[Stored data]
>>>>
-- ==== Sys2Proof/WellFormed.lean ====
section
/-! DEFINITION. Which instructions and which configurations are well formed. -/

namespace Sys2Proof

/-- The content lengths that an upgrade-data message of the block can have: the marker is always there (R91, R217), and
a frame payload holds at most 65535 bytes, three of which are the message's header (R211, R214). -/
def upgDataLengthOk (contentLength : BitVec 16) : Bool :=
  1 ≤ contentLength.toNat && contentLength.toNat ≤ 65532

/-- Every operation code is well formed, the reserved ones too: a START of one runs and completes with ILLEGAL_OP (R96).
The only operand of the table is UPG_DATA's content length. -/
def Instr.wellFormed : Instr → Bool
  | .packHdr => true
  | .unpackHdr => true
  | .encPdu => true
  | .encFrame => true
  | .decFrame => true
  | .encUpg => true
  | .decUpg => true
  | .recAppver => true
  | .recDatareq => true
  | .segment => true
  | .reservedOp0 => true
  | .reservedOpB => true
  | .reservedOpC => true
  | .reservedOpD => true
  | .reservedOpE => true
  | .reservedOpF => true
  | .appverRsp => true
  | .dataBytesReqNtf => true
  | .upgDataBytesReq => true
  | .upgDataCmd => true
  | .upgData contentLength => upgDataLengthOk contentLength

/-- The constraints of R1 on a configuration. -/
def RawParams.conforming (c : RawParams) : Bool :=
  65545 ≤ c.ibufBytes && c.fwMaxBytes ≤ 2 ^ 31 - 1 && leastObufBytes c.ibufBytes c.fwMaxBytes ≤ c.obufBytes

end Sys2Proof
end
<<<<
>>>>
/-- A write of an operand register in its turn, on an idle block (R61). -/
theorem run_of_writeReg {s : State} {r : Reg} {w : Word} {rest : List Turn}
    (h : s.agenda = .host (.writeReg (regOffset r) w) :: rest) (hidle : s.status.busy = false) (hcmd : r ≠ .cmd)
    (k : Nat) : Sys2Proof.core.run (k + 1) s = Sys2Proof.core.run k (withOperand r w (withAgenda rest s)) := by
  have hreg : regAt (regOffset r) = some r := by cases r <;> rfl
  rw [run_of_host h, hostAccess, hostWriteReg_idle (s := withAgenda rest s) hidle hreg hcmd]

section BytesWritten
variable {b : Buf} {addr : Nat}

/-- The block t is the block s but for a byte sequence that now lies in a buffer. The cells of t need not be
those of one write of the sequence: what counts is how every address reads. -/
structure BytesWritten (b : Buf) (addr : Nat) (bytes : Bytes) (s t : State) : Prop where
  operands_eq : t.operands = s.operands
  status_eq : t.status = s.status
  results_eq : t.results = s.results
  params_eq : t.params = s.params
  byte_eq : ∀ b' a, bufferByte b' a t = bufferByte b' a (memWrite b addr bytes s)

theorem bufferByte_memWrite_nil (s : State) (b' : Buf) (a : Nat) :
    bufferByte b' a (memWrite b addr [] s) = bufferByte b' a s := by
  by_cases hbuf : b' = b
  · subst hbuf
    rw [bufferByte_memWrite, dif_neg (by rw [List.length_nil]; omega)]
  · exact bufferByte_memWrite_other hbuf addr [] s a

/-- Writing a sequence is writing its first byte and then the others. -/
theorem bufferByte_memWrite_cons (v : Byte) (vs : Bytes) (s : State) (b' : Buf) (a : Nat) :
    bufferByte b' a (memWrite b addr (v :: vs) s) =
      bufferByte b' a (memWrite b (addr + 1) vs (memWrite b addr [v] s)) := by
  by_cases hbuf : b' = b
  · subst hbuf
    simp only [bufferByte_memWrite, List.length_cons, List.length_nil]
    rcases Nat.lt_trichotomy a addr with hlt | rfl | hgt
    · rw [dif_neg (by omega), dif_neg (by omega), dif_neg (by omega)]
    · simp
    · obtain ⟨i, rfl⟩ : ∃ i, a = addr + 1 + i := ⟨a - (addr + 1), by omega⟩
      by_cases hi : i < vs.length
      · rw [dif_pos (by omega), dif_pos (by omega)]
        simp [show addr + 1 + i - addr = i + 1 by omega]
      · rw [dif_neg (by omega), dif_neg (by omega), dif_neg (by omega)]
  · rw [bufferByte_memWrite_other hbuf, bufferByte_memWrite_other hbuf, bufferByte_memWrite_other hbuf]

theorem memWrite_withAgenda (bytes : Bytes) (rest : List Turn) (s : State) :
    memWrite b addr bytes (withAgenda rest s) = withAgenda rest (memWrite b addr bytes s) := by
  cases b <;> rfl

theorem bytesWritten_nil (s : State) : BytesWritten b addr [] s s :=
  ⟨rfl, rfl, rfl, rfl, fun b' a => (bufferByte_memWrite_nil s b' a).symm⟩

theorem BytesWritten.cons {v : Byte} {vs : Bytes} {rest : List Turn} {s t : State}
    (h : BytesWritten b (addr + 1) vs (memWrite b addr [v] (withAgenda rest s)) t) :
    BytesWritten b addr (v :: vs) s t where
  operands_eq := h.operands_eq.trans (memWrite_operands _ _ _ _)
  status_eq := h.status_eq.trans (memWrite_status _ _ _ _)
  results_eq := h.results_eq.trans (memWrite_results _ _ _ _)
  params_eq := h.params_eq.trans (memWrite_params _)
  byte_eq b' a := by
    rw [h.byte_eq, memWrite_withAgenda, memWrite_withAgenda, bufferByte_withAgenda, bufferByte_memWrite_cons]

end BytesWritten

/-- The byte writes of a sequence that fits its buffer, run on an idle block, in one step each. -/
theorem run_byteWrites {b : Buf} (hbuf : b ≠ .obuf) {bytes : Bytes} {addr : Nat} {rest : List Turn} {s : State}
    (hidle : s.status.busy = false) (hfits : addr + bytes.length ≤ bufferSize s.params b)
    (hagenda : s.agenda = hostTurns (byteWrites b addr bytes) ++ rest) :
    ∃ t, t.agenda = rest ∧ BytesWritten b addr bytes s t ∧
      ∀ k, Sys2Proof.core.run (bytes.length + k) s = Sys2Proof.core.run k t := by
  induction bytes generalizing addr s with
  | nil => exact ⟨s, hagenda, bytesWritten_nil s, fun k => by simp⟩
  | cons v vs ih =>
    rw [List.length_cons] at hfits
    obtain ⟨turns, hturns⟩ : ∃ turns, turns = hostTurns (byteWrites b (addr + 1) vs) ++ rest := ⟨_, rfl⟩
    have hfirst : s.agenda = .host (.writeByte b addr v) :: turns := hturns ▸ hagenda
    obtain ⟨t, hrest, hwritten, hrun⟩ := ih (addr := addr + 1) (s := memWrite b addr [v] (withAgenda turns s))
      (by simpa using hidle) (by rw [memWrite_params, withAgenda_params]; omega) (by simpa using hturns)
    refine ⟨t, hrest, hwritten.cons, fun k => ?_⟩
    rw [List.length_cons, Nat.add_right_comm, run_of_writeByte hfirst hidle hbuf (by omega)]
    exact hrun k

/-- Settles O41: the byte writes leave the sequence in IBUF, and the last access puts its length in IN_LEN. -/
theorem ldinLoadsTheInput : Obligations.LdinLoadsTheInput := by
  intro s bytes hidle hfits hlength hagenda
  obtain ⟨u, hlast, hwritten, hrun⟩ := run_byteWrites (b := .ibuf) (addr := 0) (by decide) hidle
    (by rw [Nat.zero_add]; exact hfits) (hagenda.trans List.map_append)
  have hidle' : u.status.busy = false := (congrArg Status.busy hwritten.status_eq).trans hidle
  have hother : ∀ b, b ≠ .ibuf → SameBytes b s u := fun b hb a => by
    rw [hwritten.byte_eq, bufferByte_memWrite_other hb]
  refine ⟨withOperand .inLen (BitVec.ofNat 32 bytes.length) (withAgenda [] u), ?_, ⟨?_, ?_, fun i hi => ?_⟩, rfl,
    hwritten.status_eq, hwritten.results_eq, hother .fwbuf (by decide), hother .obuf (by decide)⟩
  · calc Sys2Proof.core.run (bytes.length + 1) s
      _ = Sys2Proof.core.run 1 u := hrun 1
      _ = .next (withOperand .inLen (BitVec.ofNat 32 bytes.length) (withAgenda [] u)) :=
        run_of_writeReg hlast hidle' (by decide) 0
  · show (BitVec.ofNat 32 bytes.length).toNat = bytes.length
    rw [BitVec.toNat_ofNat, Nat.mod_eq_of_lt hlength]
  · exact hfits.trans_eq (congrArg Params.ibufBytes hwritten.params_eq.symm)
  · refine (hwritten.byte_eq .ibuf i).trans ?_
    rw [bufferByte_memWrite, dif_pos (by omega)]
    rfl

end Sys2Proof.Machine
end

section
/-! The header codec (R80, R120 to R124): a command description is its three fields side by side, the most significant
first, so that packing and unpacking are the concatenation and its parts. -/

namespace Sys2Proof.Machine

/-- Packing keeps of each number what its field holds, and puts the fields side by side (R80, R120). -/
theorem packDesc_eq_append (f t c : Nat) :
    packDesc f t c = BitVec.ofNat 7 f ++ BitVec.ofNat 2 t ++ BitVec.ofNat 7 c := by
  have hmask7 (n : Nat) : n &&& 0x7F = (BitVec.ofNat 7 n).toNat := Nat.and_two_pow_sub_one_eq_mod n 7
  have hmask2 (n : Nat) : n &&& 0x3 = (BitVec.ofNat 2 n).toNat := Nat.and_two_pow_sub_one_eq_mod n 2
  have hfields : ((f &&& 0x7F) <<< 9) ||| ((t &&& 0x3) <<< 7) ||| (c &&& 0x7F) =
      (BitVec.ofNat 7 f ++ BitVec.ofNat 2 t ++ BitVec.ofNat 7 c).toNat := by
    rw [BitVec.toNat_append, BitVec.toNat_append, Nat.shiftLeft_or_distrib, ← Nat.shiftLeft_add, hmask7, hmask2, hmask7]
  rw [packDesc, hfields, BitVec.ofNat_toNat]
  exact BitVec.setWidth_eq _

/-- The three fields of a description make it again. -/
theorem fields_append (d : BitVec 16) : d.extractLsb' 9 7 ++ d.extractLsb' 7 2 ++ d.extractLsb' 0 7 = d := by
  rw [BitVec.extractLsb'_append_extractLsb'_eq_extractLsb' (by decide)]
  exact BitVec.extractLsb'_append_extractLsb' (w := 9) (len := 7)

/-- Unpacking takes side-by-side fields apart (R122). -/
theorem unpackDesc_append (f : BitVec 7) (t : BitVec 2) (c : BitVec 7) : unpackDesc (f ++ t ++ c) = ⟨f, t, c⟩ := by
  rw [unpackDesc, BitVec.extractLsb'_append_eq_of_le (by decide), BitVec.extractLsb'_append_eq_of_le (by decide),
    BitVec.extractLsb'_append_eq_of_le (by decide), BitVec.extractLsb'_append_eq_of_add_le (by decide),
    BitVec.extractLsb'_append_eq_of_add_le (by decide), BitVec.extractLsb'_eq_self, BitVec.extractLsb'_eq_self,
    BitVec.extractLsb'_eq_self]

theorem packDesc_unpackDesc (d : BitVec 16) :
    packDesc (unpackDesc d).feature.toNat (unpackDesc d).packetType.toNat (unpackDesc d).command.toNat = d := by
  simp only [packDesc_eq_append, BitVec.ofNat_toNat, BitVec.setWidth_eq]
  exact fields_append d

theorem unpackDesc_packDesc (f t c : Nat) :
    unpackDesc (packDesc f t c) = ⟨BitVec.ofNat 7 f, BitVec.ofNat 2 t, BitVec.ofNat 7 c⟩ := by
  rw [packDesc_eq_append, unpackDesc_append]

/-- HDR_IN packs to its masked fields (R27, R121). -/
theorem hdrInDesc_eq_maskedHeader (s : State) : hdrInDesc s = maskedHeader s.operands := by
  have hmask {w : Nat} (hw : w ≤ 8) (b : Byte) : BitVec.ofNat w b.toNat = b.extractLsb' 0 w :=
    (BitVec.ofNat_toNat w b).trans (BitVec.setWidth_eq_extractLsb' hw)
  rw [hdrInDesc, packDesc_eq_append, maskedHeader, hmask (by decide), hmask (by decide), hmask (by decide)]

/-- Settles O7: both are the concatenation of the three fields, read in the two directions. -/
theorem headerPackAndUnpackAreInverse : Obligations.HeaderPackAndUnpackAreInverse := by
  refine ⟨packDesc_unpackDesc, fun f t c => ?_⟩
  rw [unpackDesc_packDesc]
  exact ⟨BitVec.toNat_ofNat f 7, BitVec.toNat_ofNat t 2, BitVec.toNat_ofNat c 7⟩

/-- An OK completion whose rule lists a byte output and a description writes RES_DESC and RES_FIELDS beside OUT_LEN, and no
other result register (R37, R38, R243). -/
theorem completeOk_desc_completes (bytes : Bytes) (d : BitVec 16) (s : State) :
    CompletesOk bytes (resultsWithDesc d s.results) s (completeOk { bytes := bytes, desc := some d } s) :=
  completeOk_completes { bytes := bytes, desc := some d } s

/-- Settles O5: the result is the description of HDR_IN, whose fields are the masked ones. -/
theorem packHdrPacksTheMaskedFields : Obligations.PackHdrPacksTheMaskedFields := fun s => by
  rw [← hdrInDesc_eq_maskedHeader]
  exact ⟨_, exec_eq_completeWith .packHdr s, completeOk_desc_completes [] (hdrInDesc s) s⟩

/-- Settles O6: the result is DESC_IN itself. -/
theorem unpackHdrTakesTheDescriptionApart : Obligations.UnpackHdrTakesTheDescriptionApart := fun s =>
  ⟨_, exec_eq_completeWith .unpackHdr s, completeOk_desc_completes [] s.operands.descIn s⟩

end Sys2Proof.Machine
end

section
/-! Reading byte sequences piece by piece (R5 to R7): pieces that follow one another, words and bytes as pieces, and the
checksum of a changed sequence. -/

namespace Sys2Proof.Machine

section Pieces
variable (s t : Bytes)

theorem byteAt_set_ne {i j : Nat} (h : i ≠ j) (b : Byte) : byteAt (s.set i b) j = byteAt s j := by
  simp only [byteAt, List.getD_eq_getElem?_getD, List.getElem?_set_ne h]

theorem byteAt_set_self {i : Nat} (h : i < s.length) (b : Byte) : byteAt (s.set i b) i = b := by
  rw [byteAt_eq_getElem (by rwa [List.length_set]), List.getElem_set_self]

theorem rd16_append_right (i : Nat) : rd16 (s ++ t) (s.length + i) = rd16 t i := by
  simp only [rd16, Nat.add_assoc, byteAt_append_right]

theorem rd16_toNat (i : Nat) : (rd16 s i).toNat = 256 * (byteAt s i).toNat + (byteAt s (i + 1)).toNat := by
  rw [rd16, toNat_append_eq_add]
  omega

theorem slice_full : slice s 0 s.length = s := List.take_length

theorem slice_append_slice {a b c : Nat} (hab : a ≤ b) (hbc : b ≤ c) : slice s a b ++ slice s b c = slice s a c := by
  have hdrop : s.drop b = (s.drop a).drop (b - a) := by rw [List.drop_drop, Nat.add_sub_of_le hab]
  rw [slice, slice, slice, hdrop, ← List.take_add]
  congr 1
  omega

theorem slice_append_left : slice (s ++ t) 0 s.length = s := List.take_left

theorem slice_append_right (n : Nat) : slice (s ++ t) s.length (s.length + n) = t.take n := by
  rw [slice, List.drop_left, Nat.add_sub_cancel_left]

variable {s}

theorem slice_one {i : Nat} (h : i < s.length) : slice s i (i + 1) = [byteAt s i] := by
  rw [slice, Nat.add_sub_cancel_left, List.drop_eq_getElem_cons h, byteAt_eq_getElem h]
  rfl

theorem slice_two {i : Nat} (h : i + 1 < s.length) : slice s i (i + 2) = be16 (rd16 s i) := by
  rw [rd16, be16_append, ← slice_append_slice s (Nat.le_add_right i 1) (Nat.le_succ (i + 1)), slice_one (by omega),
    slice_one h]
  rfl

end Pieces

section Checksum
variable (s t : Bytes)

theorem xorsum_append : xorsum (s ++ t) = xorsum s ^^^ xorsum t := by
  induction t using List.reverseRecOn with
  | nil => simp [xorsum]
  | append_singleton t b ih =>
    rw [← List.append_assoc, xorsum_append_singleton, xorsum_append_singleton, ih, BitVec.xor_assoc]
<<<<
Search the lines above for the string "upgDataLengthOk", then show every one that has it.

def upgDataLengthOk (contentLength : BitVec 16) : Bool :=
  | .upgData contentLength => upgDataLengthOk contentLength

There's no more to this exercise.